(Saved entries)
━━━━━━━━━━━━━━━━

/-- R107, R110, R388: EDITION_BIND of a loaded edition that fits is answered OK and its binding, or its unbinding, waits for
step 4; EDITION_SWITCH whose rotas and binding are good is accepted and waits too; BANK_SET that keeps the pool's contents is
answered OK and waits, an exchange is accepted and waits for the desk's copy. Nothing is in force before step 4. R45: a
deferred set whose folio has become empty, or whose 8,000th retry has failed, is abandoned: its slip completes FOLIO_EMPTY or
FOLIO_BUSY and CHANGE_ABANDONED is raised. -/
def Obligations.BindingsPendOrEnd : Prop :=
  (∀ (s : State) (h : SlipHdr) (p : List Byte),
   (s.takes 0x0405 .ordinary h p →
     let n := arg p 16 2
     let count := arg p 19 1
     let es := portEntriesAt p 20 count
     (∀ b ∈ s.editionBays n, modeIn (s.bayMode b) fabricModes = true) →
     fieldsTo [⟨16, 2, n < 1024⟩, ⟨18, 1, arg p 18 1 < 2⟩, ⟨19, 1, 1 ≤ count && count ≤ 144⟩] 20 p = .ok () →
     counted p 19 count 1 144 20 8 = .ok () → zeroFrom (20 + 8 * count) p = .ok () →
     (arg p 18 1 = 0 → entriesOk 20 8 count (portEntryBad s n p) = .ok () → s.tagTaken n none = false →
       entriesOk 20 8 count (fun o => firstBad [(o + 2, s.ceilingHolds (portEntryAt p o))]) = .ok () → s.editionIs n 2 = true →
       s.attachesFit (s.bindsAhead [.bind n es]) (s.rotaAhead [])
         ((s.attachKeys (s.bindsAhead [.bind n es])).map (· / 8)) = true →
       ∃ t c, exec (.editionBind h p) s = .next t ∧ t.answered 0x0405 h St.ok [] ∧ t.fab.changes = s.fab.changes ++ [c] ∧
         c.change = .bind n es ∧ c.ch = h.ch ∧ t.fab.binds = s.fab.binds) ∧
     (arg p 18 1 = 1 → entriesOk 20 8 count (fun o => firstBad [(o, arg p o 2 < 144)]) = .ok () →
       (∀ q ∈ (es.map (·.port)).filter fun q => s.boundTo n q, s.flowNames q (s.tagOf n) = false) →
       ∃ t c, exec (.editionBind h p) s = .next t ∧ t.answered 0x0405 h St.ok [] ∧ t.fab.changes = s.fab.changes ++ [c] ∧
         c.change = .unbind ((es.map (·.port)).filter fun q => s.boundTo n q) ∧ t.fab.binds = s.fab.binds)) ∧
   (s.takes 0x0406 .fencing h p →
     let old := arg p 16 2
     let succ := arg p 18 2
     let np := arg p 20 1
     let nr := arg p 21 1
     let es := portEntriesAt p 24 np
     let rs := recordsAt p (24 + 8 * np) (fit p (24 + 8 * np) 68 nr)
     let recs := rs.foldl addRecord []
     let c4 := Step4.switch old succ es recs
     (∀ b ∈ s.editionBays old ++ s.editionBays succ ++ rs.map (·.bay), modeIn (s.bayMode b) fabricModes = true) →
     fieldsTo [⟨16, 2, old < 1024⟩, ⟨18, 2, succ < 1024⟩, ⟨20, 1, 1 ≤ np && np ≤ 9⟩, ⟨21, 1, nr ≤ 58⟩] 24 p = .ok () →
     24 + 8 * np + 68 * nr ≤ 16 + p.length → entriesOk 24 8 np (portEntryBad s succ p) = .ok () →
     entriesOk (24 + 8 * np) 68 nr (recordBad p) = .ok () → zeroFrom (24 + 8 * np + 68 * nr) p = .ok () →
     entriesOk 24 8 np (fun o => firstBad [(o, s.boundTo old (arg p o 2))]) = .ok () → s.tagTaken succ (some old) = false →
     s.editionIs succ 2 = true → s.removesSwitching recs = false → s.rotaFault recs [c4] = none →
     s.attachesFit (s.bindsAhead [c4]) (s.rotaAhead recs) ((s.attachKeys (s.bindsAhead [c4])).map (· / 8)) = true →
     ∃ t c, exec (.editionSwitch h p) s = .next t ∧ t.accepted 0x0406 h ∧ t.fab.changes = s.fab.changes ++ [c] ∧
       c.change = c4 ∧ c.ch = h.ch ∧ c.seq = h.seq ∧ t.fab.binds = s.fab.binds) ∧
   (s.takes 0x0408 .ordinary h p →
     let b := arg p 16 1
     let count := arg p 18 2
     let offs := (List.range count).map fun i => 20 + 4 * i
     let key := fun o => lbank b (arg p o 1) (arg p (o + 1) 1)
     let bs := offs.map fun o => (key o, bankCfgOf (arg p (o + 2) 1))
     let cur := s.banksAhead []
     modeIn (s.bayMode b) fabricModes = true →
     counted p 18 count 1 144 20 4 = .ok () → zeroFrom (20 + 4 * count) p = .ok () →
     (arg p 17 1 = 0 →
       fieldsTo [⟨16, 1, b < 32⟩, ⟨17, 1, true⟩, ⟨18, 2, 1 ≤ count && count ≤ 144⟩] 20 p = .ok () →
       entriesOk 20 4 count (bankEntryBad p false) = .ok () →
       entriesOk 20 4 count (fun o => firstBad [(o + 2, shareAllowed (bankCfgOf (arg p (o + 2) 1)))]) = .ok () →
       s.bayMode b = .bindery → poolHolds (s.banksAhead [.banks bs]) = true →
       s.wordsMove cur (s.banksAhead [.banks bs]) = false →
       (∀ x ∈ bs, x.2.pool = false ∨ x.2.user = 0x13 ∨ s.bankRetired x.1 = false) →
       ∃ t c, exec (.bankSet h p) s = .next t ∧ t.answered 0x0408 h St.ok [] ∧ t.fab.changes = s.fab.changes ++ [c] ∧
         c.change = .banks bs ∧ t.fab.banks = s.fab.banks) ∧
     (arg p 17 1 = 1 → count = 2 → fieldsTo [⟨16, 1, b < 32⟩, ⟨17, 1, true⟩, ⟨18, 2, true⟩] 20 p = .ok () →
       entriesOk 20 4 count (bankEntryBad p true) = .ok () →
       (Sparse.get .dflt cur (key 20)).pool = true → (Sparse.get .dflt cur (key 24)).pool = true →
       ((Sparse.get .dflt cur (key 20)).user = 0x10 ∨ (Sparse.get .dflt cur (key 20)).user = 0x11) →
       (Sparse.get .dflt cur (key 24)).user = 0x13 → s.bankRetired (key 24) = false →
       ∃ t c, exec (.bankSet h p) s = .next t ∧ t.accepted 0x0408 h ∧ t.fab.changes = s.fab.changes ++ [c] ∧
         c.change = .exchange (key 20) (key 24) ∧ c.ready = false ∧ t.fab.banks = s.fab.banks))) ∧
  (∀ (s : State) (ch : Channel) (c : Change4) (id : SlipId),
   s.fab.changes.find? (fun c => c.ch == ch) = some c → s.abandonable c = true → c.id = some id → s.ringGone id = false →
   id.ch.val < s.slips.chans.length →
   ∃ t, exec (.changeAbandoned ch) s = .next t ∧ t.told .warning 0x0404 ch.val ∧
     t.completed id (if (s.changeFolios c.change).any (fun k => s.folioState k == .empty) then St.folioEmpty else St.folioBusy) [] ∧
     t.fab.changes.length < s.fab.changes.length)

━━━━━━━━━━━━━━━━

▸ TASK DESCRIPTION
Every line in the data that holds the string "counted" should be returned.

▸ YOUR RESPONSE
     counted p 19 count 1 144 20 8 = .ok () → zeroFrom (20 + 8 * count) p = .ok () →
     counted p 18 count 1 144 20 4 = .ok () → zeroFrom (20 + 4 * count) p = .ok () →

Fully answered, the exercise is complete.